British Columbia's Citizen's Assembly on Electoral Reform

British Columbia is a Canadian province. In 2001 they set up a Citizen's Assembly on Electoral Reform where citizen's were chosen by sortition to put forward a recommendation for which electoral system voters should judge in referendum.

South Sea Republic has covered sortition methods in articles before. One article titled; Tapping the Wisdom of the People included a discussion of Nicholas Gruen's idea for a citizen's chamber. So how did the sortitionists in British Columbia do?

Campbell Sharman has an article; Citizens' Assemblies and Parliamentary Reform in Canada [pdf] on the Australian Parliament House website from March 2006 which discusses this event.

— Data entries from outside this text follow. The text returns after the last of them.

/-! ## The executor at a passage -/

/-- With no drain set, a passage that gives no cause leaves the executor (R44). -/
theorem State.passage_executorKept {s : State} {e : Eye} (h : (s.reconcile e).cause = none)
    (quiet : s.executor.drain = none) : s.executorKept (s.passage e) := by
  have drain : (s.noted e).executor.drain = none := by rw [State.noted_executor]; exact quiet
  have kept := State.observe_executorKept (before := s) drain
  rw [State.passage_quiet h]
  exact ⟨kept.1.trans (s.noted_executor e), kept.2.trans (s.noted_draws e)⟩

end Sys2Proof.Machine
end

section
/-! A HOLD or a STOP that the executor raises itself (R162, R165, R166, R168, R169), with no command pending. -/

namespace Sys2Proof.Machine

theorem State.drainTest_none {s : State} (h : s.executor.drain = none) : s.drainTest = s := by
  simp [State.drainTest, h]

@[simp] theorem State.withExecutor_executor_eq (s : State) (x : Executor) : (s.withExecutor x).executor = x := rfl

@[simp] theorem State.enterLoop_executor (s : State) (l : LoopState) :
    (s.enterLoop l).executor = { s.executor with loop := l } := by
  unfold State.enterLoop
  dsimp only
  split <;> rfl

/-- Leaving RUN withdraws the permissions (R166). -/
theorem State.enterLoop_withdrawn {s : State} (l : LoopState) (h : s.inRun = true) :
    (s.enterLoop l).permissionsWithdrawn := by
  unfold State.enterLoop
  rw [h]
  exact ⟨rfl, rfl, rfl, rfl, rfl⟩

/-- The permissions rest where the executor's other parts and marks are written. -/
theorem State.permissionsWithdrawn_writeOutcome {s : State} {c : LineCommand} {k : OutcomeKind} {i : Issuer}
    (h : s.permissionsWithdrawn) : (s.writeOutcome c k i).permissionsWithdrawn := by
  simpa [State.permissionsWithdrawn] using h

theorem PerCommand.set_set {α : Type} (v : PerCommand α) (c : LineCommand) (x y : α) :
    (v.set c x).set c y = v.set c y := by
  cases c <;> rfl

/-! ## HOLD (R165, R168) -/

section
variable (s : State) (i : Issuer)

/-- The executor after HOLD with issuer `i`, no drain set. -/
def State.heldExecutor : Executor :=
  let done : OutcomeRecord := ⟨s.outcomeOfHold, some i, none⟩
  let held : Executor :=
    { s.executor with loop := s.loopAfterHold i, outcomes := s.executor.outcomes.set .hold done }
  match s.executor.loop with
  | .starting _ j =>
    { held with
      heatTimer := none, outcomes := (s.executor.outcomes.set .run ⟨.cancelled, some j, none⟩).set .hold done }
  | .run =>
    { held with settleTimer := if s.line.driveCode = .running then some s.working.settleTimeout else none }
  | .idle | .ready | .holding _ | .hold | .stopped => held

variable {s i}

theorem State.takeHold_executor (quiet : s.executor.drain = none) : (s.takeHold i).executor = s.heldExecutor i := by
  unfold State.takeHold State.heldExecutor
  cases loop : s.executor.loop with
  | starting o j =>
    dsimp only
    rw [State.drainTest_none (by simpa using quiet)]
    simp [State.loopAfterHold, State.outcomeOfHold, loop]
  | run =>
    dsimp only
    have marks := ((s.enterLoop_controlled (.holding i)).trans (State.withExecutor_controlled _
      { (s.enterLoop (.holding i)).executor with settleTimer := some (s.enterLoop (.holding i)).working.settleTimeout }))
    have drive : (((s.enterLoop (.holding i)).withExecutor
      { (s.enterLoop (.holding i)).executor with settleTimer := some (s.enterLoop (.holding i)).working.settleTimeout }).writeOutcome
        .hold .inProgress i).line.driveCode = s.line.driveCode := by
      rw [((marks.trans (State.writeOutcome_controlled _ _ _ _ _)).marks).line]
    have working := (s.enterLoop_controlled (.holding i)).working
    unfold State.holdingTest
    simp only [State.writeOutcome_executor, State.withExecutor_executor_eq, State.enterLoop_executor] at drive ⊢
    by_cases running : s.line.driveCode = .running
    · rw [if_pos (drive.trans running)]
      simp [State.loopAfterHold, State.outcomeOfHold, loop, running, working]
    · rw [if_neg (fun h => running (drive.symm.trans h)), State.endHolding, State.drainTest_none (by simpa using quiet)]
      simp [State.loopAfterHold, State.outcomeOfHold, loop, running, PerCommand.set_set]
  | _ => simp [State.loopAfterHold, State.outcomeOfHold, loop]

theorem State.holdTaken_heldExecutor {t : State} (quiet : s.executor.drain = none) (idle : s.nonePending)
    (h : t.executor = s.heldExecutor i) : s.holdTaken t i ∧ t.executor.holdCauses = s.executor.holdCauses := by
  have vector : s.executor.vector = PerCommand.const none := idle
  unfold State.holdTaken State.outcomesKept State.nonePending
  rw [h]
  unfold State.heldExecutor
  cases loop : s.executor.loop with
  | starting o j =>
    refine ⟨⟨rfl, rfl, rfl, fun c _ hc => ?_, rfl, rfl, rfl, quiet, vector⟩, rfl⟩
    simp only [List.mem_cons, List.not_mem_nil, or_false, not_or] at hc
    dsimp only
    rw [PerCommand.get_set, if_neg hc.1, PerCommand.get_set, if_neg hc.2]
  | _ =>
    refine ⟨⟨rfl, rfl, rfl, fun c _ hc => ?_, rfl, rfl, rfl, quiet, vector⟩, rfl⟩
    simp only [List.mem_cons, List.not_mem_nil, or_false, not_or] at hc
    dsimp only
    rw [PerCommand.get_set, if_neg hc.1]

/-- HOLD leaves RUN, and the permissions are withdrawn with it (R166). -/
theorem State.takeHold_withdrawn (quiet : s.executor.drain = none) :
    (s.takeHold i).inRun = false ∧ (s.inRun = true → (s.takeHold i).permissionsWithdrawn) := by
  constructor
  · rw [State.inRun, State.takeHold_executor quiet]
    unfold State.heldExecutor
    cases loop : s.executor.loop with
    | run =>
      by_cases running : s.line.driveCode = .running <;>
        simp [State.loopAfterHold, loop, running, LoopState.isRun]
    | _ => simp [State.loopAfterHold, loop, LoopState.isRun]
  · intro run
    have loop : s.executor.loop = .run := by
      cases h : s.executor.loop <;> simp [State.inRun, LoopState.isRun, h] at run ⊢
    have withdrawn := s.enterLoop_withdrawn (.holding i) run
    have still : (s.enterLoop (.holding i)).executor.drain = none := by simpa using quiet
    unfold State.takeHold
    rw [loop]
    dsimp only
    generalize s.enterLoop (.holding i) = u at withdrawn still ⊢
    have begun : ((u.withExecutor { u.executor with settleTimer := some u.working.settleTimeout }).writeOutcome
        .hold .inProgress i).permissionsWithdrawn := State.permissionsWithdrawn_writeOutcome withdrawn
    have drain : ((u.withExecutor { u.executor with settleTimer := some u.working.settleTimeout }).writeOutcome
        .hold .inProgress i).executor.drain = none := by simpa using still
    generalize (u.withExecutor { u.executor with settleTimer := some u.working.settleTimeout }).writeOutcome
        .hold .inProgress i = v at begun drain ⊢
    unfold State.holdingTest
    split
    · split
      · exact begun
      · rw [State.endHolding, State.drainTest_none (by simpa using drain)]
        exact State.permissionsWithdrawn_writeOutcome begun
    all_goals exact begun

end

/-! ## STOP (R165) -/

/-- The outcome records with an IN_PROGRESS DRAIN cancelled (R165). -/
def drainCancelled (o : PerCommand OutcomeRecord) : PerCommand OutcomeRecord :=
  match o.drain.kind, o.drain.issuer with
  | .inProgress, some i => o.set .drain ⟨.cancelled, some i, none⟩
  | _, _ => o

theorem drainCancelled_get (o : PerCommand OutcomeRecord) (c : LineCommand) (h : c ≠ .drain) :
    (drainCancelled o).get c = o.get c := by
  unfold drainCancelled
  split
  · rw [PerCommand.get_set, if_neg h]
  · rfl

British Columbia is a Canadian province with a unicameral parliament and a first past the post [FPTP] electoral system. In single member districts a a FPTP system can accentuate swings against the government. The downside is that members can be elected without a true majority. Another problem is that it punishes minor parties, keeping them from any representation in parliament. This can focus the special interests of major parties and hinder parliament from being truly representative of the community which elects them.

The circumstances which precipitated the formation of the Citizen's Assembly was the 1996 elections. The New Democratic Party was elected with a majority of seats, despite not having a majority in the popular vote. At the end of their five year term they were in disarray from allegations of corruption and poor governance. In the 2001 election the New Democrats won just two seats, with the Liberals winning seventy-seven!

Apparently Gordon Campbell, the Liberal leader, went forward with the Citizen's Assembly on Electoral Reform despite reservations from his cabinet.

How Were They Chosen

Sharman writes;

First, invitations were sent to a randomly selected, age stratified, panel of electors from the electoral role in each district inviting them to attend a meeting in that district.

At the meeting, there was a presentation by Citizens' Assembly staff explaining that members of the Assembly would have to be willing to spend 12 weekends in the coming year (2004) and travel to Vancouver for each meeting (expenses would be paid by the Assembly).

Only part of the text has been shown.